• _Task description_: Output only the lines of the entries that follow, starting at the one with "let new := (r.genold + 1) % 2 ^ 32" and running down to the one with "r with active", both included and unchanged.

• _Records supplied_:
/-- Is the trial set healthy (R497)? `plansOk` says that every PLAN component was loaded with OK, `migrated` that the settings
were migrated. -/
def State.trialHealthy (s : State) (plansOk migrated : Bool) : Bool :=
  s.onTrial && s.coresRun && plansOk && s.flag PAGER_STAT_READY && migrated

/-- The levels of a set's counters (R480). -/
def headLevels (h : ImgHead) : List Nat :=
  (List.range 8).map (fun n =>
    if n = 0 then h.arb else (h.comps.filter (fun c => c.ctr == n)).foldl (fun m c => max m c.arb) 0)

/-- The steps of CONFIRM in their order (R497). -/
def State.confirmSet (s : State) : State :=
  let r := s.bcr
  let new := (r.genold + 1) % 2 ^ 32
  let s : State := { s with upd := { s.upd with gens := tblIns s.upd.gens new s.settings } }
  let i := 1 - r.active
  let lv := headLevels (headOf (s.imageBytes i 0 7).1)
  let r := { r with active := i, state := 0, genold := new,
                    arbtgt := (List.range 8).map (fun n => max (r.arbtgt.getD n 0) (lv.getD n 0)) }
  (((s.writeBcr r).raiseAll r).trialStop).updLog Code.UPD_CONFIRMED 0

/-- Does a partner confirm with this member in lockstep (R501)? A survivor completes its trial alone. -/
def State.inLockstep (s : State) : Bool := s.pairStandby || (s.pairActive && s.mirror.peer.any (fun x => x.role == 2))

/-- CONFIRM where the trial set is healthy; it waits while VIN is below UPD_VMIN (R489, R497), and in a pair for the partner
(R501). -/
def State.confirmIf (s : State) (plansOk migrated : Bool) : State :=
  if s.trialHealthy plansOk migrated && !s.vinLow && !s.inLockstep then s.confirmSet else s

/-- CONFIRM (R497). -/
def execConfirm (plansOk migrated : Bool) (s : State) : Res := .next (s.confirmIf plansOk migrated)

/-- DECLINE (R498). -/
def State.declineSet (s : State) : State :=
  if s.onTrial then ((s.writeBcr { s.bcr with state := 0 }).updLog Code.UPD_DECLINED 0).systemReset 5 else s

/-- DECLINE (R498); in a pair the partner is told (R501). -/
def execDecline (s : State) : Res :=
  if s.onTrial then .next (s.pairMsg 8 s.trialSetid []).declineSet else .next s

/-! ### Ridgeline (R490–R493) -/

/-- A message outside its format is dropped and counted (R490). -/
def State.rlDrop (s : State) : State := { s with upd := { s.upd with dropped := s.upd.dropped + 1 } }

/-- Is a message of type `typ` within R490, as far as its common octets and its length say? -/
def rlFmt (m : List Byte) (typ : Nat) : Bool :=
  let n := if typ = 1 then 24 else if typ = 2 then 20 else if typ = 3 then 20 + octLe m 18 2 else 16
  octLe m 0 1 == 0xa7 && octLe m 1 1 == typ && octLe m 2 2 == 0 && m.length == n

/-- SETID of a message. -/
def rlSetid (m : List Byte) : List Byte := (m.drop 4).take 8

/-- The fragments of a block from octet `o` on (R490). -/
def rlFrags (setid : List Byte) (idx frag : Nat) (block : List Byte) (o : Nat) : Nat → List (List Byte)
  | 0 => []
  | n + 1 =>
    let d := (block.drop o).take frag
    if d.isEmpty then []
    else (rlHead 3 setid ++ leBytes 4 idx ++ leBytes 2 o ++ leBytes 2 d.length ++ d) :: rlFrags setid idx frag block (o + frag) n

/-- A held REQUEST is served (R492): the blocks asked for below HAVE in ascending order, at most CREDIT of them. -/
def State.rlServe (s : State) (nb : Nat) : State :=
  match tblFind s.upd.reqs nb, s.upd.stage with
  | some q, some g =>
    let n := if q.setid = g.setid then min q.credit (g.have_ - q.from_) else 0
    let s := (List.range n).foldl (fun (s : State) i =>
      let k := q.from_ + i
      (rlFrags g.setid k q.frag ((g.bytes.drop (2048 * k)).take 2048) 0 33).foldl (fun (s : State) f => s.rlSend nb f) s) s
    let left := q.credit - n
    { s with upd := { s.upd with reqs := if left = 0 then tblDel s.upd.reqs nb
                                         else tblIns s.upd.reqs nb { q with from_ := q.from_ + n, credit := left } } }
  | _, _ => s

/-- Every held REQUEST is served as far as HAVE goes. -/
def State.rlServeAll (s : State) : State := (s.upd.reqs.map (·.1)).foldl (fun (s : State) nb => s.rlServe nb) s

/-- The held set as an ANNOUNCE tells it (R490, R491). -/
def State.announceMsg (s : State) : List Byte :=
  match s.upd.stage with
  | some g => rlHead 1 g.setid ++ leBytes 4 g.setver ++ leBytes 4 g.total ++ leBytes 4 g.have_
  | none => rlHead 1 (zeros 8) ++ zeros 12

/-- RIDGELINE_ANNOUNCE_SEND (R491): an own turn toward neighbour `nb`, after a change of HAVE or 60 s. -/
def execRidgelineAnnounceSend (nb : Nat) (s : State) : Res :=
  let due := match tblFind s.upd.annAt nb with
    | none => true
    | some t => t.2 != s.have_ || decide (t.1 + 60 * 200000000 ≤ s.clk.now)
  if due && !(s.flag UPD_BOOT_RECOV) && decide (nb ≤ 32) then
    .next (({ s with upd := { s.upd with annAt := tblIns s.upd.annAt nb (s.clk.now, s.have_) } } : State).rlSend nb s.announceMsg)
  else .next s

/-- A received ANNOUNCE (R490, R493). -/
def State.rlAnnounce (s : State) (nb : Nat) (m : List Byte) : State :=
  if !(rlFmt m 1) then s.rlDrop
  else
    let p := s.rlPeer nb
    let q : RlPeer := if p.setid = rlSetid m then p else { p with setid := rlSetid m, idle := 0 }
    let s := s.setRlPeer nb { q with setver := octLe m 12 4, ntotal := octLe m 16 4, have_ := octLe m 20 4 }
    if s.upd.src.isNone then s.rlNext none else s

• _Task solution_:
  let new := (r.genold + 1) % 2 ^ 32
  let s : State := { s with upd := { s.upd with gens := tblIns s.upd.gens new s.settings } }
  let i := 1 - r.active
  let lv := headLevels (headOf (s.imageBytes i 0 7).1)
  let r := { r with active := i, state := 0, genold := new,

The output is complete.